Desa Maureen
Chakram meninggalkan mobil di desa yang berada di daerah bawah yang masih bisa dilalui oleh kendaraan motor. Bersama dengan Armansyah, keduanya berjalan menyusuri jalanan yang semakin menanjak. Beberapa kali, Chakran dan Armansyah harus beristirahat untuk mengambil nafas, baru kemudian mereka kembali melanjutkan perjalanan. Dengan pandangan tidak tega, Chakram melihat pada laki-laki tua yang berjalan bersamanya itu. Nafas Armansyah terdengar di telinganya, yang menunjukkan jika laki-laki itu sangat kepayahan.

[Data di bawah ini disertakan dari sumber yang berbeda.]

-- ==== Sys2Proof/Tests/Slice0.lean ====
section
/-!
SUPPORT. Tests/Slice0.lean: a term that each well-formedness check refuses; for every statement's hypotheses, and for every clause of it, a
named state and operands that meet them together; and small tests of single commands against values of the spec.
-/
namespace Sys2Proof.Tests

-- one theorem after another: many kernel evaluations at once need more memory for their threads than the check allows
set_option Elab.async false

open Sys2Proof.Machine

/-! ## A small machine -/

/-- One section of kind SCAN: one core group of die 0, a step every 1,000 beats. -/
def sec0 : Section :=
  { id := 0, kind := 3, flags := 0, period := 1000, phase := 0, groups := [1, 0, 0, 0], wcet := 1, chanBudget := 0, energyBase := 0,
    chainBase := 0 }

/-- An SFUNC stage that names function 0. -/
def sfuncStage : Stage := { kind := 6, cvt := 0, sub := 0, tensor := 0, aAddr := 0, bAddr := 0, headroom := 0, rowlen := 0 }

/-- A small image with the words `ws` in the table of section 0: two regions, an allocation, a prefetch entry and assets of some kinds. -/
def img (ws : List SeqWord) : Image :=
  { imageId := 1, imageVer := 1, measureN := 1000, frontL := 4000, reqMemdev := 0, reqPodports := 0, reqTwin := false,
    reqGroups := [1, 0, 0, 0], sections := [sec0], seq := [.mk 0 0 0 0 ws], chains := [.mk 0 [] [] 0 false 0, .mk 0 [] [sfuncStage] 0 false 0],
    funcs := [.mk 0 0 0 0 0 true 6 0 [(0, 0, 0)] [] []], allocs := [{ sect := 0, flags := 0, base := 0, len := 65536, region := 0xFFFF }],
    regions := [{ kind := 2, asset := 0xFFFF, size := 1048576 }, { kind := 1, asset := 1, size := 4096 }, { kind := 1, asset := 6, size := 4096 },
      { kind := 1, asset := 3, size := 4096 }, { kind := 1, asset := 9, size := 4096 }],
    prefetch := [.mk 0 [.mk 0xFFFF 0 false false 0 0 0 32 0]],
    kv := { region := 0, blockBytes := 2048, nblk := 16, hbits := 4, ctxMax := 4096, prefillChunk := 128, homeStride := 2048 }, yields := [],
    f0 := 5, classes := [{ sect := 0, keyMin := 0, engCk := 10, e0 := 7 }], splits := [], claims := [],
    assets := [.mk 1 2 false 0xFFFFFFFF 16 [] [], .mk 6 6 false 0xFFFFFFFF 16 [] [], .mk 3 3 false 0xFFFFFFFF 16 [] [],
      .mk 9 1 false 0xFFFFFFFF 16 [] []],
    budgets := [], plan := { slots := 4, inImageLen := 0, inKeys := 0, period := 1000, steps := [] }, proofs := [], digest := [] }

/-- A module in service: READY, LOCKED at beat 1, one core group, one memory device, four pod ports, a SEALED image with the words `ws`, the host link up. -/
def up (ws : List SeqWord) : State :=
  { State.reset with
    topo := { TopoSt.reset with
              stage := .ready, fuseGroups := [1, 0, 0, 0], fuseMem := 1, fusePods := 15, fuseTwin := true
              units := [(0, .mk .available 0 none), (512, .mk .available 0 none), (1024, .mk .available 0 none), (1536, .mk .available 0 none),
                (2048, .mk .available 0 none), (2560, .mk .available 0 none)] }
    time := { TimeSt.reset with mode := .locked, beatIn := true, beat := 1 }
    plinth := { PlinthSt.reset with mode := .on }
    host := { HostSt.reset with linkUp := true }
    bond := { BondSt.reset with mode := .sealed, image := some (img ws) } }

/-- The same with core 0 running from its first word. -/
def running (w : Nat) : State := { up [BitVec.ofNat 128 w] with cores := [(0, { Core.reset with idle := false })] }

/-- Core 0. -/
def core0 (s : State) : Core := Machine.core s 0

/-- `running`, with changes to core 0. -/
def runningWith (w : Nat) (f : Core → Core) : State := modCore (running w) 0 f

/-- A word of opcode `op` whose other bits are `x`. -/
def word (op x : Nat) : Nat := op * 2 ^ 120 + x

/-- `up` with no words and another time. -/
def atTime (f : TimeSt → TimeSt) : State := { up [] with time := f (up []).time }
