/-- LoadRom: refused while not Stopped; more than 3584 bytes gives RomTooLarge and no change; else a reset, the bytes from 0x200 on,
the rest of memory as at reset, Ok, and EXEC Stopped (R254, the spec's decision D18; the refusal is the model's, log entry 10). -/
def Obligations.LoadRomLoads : Prop :=
  ∀ (s : State) (bytes : List Byte) (rest : List Event), s.inputs = .loadRom bytes :: rest →
    (s.execState ≠ .stopped → step s = .refused .loadRomNotStopped) ∧
    (s.execState = .stopped → 3584 < bytes.length → StepAnswers s fun t =>
      t.outputs = s.outputs ++ [.romTooLarge] ∧ t.inputs = rest ∧ t.rnd = s.rnd ∧ t.draws = s.draws ∧
      UnchangedBut [.outputs, .env] s t) ∧
    (s.execState = .stopped → bytes.length ≤ 3584 → StepAnswers s fun t =>
      (∀ (k : Nat) (h : k < bytes.length), t.readByte (0x200#16 + BitVec.ofNat 16 k) = bytes[k]) ∧
      MemUnchangedOutside 0x200#16 bytes.length (State.resetWith s.cfg) t ∧
      UnchangedBut [.mem, .cfg, .env, .outputs] (State.resetWith s.cfg) t ∧ t.cfg = s.cfg ∧
      t.outputs = s.outputs ++ [.loadOk] ∧ t.inputs = rest ∧ t.rnd = s.rnd ∧ t.draws = s.draws)

/-- SetKey, in every state of EXEC, sets one key and changes nothing else; a read changes nothing (R246, the spec's decision D19;
R252, R258). -/
def Obligations.SetKeySetsOneKey : Prop :=
  ∀ (s : State) (rest : List Event),
    (∀ (k : KeyIx) (p : Bool), s.inputs = .setKey k p :: rest → StepAnswers s fun t =>
      (∀ j : KeyIx, t.keyDown j = if j = k then p else s.keyDown j) ∧
      t.inputs = rest ∧ t.rnd = s.rnd ∧ t.draws = s.draws ∧ UnchangedBut [.key, .env] s t) ∧
    (s.inputs = .read :: rest → StepAnswers s fun t =>
      t.inputs = rest ∧ t.rnd = s.rnd ∧ t.draws = s.draws ∧ UnchangedBut [.env] s t)

/-- THROTTLE has no semantic effect: a machine with another throttle does the same at every step, but for the throttle itself
(R43, R290, the spec's decision D26). -/
def Obligations.ThrottleHasNoEffect : Prop :=
  ∀ (s : State) (delay : Nat), (∀ d, s.nextEvent ≠ .setThrottle d) →
    step (s.setThrottle delay) = mapNext (fun t => t.setThrottle delay) (step s)

/-- Reset: every element of the state vector at the value of R280, for every Q, FONT and THROTTLE (the spec's decision D29 for KEY,
FB, OPCODE and STACK). -/
def Obligations.ResetValues : Prop :=
  ∀ cfg : Config,
    let s := State.resetWith cfg
    (∀ a : Nat, a < 0x1000 →
      s.readByte (BitVec.ofNat 16 a) = if h : 0x50 ≤ a ∧ a < 0xA0 then cfg.font[a - 0x50] else 0x00#8) ∧
    (∀ r, s.getV r = 0x00#8) ∧ s.i = 0x000#16 ∧ s.pc = 0x200#16 ∧ (∀ k : Fin 16, s.stack[k] = 0x0000#16) ∧ s.sp.val = 0 ∧
    s.dt = 0x00#8 ∧ s.st = 0x00#8 ∧ (∀ k, s.keyDown k = false) ∧
    (∀ row < 32, ∀ col < 64, s.fb.cell row col = false) ∧ s.opcode = 0x0000#16 ∧ s.execState = .stopped ∧
    s.fault = none ∧ s.cfg = cfg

"Apakah kita akan tetap meneruskan perjalanan ke atas Armansyah.. aku tidak tega melihat staminamu drop. dan tampak lemah..? Minumlah dulu..." Chakram memberikan air mineral pada laki-laki tua itu, dan dengan tatapan prihatin melihat pada Armansyah,
"Kita istirahat sebentar Chakram.., harap maklum saja nafas tua Chakram.. Ternyata aku memang sudah tidak semuda dan sekuat dulu.. Tenaga seperti ini saja kok masih punya ambisi untuk balas dendam..." laki-laki tua itu tersenyum masam.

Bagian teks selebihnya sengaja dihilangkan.